▶ [TASK PROMPT]:
Copy out every line in the entries below that includes "true".

[[ ENTRIES SUPPLIED, beginning ]]

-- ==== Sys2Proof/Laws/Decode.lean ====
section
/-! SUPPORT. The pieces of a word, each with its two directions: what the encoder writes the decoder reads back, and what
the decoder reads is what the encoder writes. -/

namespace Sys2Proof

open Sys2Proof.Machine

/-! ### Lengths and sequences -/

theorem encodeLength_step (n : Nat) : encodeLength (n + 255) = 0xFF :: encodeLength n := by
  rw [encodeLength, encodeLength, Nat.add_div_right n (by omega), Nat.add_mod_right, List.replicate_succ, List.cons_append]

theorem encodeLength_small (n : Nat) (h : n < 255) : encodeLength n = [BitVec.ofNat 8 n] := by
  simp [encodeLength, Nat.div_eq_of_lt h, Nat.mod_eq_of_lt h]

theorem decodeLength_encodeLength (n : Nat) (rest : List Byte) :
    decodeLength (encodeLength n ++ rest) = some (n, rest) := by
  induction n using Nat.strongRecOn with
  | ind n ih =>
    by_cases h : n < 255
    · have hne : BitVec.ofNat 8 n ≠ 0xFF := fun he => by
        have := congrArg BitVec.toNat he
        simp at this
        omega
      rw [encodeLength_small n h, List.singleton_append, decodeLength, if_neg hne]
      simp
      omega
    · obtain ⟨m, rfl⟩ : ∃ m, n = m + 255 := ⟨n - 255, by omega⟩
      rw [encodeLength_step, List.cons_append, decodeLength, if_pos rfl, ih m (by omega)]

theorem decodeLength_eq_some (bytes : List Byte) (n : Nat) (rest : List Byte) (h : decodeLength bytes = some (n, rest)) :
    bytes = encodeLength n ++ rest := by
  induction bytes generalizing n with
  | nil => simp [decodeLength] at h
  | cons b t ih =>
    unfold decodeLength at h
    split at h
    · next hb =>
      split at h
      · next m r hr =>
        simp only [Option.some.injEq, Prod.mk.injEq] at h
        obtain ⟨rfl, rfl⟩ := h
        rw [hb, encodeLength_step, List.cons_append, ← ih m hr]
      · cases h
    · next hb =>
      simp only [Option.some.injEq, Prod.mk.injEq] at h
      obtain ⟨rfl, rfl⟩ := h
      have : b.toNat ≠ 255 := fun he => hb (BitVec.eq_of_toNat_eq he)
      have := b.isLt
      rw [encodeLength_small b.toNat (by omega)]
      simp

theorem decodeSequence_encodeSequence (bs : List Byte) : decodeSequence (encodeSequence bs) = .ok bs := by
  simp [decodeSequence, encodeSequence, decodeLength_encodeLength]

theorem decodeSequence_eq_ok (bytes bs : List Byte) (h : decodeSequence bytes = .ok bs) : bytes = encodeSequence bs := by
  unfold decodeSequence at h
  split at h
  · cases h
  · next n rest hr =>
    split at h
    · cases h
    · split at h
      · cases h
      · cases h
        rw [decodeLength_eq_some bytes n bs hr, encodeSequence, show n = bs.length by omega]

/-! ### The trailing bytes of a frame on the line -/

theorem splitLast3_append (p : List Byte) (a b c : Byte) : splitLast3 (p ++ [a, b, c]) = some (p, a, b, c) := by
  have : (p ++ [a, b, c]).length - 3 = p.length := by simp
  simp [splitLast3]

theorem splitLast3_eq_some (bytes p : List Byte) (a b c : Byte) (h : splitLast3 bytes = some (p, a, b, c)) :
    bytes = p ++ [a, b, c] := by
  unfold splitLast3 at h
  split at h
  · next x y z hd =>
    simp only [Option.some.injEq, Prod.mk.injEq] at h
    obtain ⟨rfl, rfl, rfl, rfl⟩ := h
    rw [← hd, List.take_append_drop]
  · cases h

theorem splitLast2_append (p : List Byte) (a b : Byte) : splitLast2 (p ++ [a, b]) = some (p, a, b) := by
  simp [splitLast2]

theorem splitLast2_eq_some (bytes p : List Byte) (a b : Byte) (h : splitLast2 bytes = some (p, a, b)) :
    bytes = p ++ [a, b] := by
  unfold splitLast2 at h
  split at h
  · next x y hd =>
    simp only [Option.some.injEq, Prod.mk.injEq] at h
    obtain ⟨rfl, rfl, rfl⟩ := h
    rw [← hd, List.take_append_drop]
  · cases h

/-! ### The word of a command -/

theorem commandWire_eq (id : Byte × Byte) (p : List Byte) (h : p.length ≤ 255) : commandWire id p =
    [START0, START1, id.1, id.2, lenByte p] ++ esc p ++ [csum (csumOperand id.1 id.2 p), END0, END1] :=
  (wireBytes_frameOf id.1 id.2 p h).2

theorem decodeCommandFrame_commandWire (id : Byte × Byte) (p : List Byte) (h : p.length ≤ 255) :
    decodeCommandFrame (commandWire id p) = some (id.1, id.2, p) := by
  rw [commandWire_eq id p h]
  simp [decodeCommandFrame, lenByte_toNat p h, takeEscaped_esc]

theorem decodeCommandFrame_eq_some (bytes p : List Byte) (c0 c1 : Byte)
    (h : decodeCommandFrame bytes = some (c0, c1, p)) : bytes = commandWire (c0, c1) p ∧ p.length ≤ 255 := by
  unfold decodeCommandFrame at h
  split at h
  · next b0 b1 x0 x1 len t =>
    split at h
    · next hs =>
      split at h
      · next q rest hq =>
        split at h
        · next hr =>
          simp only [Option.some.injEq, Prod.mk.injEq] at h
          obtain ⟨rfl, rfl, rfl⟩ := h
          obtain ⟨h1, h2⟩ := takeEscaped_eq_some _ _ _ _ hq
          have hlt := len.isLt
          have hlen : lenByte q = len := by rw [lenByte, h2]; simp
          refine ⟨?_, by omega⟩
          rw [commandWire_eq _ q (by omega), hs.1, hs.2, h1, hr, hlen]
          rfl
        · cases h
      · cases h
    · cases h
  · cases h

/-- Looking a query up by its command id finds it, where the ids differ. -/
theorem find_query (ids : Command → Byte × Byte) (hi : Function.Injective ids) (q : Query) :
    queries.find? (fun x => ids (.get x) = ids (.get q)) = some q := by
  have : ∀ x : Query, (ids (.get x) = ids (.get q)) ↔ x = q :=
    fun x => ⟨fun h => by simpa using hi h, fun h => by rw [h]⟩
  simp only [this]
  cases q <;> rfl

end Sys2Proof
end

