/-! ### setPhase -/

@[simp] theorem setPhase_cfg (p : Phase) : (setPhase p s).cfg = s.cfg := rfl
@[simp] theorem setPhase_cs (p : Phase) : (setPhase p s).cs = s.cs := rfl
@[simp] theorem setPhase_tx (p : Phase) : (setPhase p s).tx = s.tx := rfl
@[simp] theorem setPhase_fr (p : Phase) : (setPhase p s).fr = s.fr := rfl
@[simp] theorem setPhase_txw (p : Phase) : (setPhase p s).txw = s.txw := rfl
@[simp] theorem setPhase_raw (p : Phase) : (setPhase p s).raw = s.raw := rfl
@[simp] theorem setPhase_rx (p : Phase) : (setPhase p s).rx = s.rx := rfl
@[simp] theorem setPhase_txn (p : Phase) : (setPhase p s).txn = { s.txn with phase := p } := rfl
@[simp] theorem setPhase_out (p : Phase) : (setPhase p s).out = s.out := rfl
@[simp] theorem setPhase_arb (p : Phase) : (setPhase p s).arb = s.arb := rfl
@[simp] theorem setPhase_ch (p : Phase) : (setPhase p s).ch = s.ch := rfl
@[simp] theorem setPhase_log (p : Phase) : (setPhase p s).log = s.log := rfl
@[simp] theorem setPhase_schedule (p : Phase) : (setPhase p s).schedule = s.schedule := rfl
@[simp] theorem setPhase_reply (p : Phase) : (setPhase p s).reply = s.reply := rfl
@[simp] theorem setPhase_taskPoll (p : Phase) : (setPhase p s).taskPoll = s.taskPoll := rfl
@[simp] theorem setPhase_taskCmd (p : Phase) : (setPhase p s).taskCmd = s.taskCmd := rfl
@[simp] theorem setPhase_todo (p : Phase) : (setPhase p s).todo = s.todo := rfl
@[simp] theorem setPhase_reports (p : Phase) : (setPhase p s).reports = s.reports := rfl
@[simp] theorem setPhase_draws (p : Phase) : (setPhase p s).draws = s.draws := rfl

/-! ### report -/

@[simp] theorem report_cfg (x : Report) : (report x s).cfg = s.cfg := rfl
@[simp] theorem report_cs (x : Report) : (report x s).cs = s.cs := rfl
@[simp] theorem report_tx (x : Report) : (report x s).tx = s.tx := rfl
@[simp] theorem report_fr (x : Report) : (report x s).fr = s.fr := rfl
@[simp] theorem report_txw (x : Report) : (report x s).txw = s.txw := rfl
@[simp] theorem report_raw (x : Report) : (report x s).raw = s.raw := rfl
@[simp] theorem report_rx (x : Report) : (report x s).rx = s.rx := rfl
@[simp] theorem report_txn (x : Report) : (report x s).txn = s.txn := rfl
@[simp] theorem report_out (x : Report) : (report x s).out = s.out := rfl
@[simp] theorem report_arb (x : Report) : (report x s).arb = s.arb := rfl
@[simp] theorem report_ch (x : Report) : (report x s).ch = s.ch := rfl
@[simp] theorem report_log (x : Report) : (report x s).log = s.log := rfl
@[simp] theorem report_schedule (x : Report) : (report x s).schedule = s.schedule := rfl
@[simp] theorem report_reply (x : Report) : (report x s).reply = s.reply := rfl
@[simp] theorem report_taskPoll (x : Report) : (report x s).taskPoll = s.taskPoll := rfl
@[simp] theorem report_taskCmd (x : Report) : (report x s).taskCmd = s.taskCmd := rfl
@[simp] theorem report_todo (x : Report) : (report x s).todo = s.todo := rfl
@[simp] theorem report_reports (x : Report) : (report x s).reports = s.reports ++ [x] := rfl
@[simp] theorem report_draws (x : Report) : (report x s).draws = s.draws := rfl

[[ ENTRIES SUPPLIED, end ]]
[[ ENTRIES SUPPLIED, beginning ]]

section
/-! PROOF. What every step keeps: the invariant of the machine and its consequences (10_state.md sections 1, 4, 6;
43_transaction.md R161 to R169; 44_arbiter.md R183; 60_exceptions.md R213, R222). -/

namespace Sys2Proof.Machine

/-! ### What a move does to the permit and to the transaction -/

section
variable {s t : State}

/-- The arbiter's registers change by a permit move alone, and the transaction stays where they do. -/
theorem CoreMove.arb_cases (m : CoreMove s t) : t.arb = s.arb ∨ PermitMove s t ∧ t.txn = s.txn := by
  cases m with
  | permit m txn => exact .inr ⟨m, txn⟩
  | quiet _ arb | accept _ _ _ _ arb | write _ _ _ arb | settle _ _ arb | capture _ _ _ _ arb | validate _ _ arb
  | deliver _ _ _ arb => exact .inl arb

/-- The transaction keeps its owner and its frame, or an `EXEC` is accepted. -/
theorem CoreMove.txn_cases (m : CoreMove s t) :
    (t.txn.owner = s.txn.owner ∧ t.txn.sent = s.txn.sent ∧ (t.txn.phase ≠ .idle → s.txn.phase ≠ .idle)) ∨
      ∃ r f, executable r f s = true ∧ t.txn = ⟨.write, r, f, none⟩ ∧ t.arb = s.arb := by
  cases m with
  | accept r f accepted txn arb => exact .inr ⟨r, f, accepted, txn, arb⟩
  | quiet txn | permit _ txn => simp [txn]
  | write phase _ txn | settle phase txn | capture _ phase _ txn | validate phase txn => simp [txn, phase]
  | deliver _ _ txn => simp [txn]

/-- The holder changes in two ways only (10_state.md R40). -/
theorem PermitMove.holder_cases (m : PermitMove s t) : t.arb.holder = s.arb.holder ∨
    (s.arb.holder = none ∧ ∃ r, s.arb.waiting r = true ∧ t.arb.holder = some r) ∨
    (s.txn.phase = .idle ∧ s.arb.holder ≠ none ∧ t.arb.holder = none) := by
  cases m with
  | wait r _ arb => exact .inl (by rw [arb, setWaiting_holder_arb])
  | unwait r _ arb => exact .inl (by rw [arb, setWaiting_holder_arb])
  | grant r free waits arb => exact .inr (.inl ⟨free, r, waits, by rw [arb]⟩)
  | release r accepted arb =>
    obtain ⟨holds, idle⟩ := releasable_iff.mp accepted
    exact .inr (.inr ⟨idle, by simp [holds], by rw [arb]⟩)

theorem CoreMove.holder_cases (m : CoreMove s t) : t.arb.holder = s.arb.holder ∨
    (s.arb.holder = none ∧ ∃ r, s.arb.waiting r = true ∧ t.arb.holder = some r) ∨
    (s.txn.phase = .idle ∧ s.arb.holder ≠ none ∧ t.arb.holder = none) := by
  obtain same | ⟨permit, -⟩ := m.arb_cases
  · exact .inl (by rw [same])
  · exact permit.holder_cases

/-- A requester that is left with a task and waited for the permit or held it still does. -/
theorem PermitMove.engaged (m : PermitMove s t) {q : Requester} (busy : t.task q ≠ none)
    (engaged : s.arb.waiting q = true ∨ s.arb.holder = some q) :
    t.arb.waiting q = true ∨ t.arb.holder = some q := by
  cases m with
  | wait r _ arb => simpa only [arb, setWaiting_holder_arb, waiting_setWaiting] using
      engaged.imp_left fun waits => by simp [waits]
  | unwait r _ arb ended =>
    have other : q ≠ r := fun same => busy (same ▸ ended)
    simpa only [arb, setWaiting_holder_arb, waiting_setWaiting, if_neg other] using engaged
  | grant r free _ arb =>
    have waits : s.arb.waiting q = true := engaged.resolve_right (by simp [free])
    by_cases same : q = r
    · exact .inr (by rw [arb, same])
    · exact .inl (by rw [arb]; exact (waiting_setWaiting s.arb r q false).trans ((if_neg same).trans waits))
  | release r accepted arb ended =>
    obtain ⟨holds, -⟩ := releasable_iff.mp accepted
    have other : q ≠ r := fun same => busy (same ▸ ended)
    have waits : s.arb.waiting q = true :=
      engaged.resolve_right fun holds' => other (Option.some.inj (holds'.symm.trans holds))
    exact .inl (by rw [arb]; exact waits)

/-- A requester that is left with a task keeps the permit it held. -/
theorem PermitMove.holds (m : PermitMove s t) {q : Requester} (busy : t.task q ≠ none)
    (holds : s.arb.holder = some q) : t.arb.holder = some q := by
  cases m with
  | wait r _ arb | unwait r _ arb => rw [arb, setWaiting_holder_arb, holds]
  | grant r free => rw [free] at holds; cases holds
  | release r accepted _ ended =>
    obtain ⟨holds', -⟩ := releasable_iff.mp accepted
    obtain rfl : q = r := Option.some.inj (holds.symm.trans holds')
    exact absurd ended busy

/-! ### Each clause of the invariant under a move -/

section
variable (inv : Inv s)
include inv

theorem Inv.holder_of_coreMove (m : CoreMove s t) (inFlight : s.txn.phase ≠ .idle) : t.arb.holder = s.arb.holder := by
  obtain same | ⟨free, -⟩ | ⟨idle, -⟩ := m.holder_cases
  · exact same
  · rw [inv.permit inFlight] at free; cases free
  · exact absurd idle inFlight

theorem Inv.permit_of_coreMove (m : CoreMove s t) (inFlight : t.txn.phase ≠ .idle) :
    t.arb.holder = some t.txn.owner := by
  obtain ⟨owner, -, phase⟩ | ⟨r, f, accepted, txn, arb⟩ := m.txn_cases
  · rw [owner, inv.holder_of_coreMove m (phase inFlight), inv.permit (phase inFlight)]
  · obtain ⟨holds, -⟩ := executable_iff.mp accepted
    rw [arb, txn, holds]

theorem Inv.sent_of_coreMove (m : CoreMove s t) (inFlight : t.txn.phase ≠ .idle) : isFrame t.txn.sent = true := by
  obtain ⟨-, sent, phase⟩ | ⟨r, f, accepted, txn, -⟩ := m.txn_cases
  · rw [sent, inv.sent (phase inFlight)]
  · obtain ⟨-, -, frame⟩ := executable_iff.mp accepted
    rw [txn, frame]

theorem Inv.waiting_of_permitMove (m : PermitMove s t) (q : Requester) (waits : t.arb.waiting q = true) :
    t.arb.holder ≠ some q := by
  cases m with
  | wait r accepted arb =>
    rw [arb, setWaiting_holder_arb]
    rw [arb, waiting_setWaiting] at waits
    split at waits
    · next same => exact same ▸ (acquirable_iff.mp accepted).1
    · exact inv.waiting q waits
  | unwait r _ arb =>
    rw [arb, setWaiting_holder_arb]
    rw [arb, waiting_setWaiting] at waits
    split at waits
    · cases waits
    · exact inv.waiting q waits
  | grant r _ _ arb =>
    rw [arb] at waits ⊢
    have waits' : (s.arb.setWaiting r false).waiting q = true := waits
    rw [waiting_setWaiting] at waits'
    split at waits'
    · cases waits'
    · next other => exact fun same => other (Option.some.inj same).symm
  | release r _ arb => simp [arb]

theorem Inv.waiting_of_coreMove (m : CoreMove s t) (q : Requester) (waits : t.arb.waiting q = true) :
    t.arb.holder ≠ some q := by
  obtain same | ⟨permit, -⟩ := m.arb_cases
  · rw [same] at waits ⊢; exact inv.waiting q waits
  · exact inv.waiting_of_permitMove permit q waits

[[ ENTRIES SUPPLIED, end ]]

▶ [EXPECTED ANSWER]:
      ∃ r f, executable r f s = true ∧ t.txn = ⟨.write, r, f, none⟩ ∧ t.arb = s.arb := by
    (s.arb.holder = none ∧ ∃ r, s.arb.waiting r = true ∧ t.arb.holder = some r) ∨
    (s.arb.holder = none ∧ ∃ r, s.arb.waiting r = true ∧ t.arb.holder = some r) ∨
    (engaged : s.arb.waiting q = true ∨ s.arb.holder = some q) :
    t.arb.waiting q = true ∨ t.arb.holder = some q := by
    have waits : s.arb.waiting q = true := engaged.resolve_right (by simp [free])
    have waits : s.arb.waiting q = true :=
theorem Inv.sent_of_coreMove (m : CoreMove s t) (inFlight : t.txn.phase ≠ .idle) : isFrame t.txn.sent = true := by
theorem Inv.waiting_of_permitMove (m : PermitMove s t) (q : Requester) (waits : t.arb.waiting q = true) :
    have waits' : (s.arb.setWaiting r false).waiting q = true := waits
theorem Inv.waiting_of_coreMove (m : CoreMove s t) (q : Requester) (waits : t.arb.waiting q = true) :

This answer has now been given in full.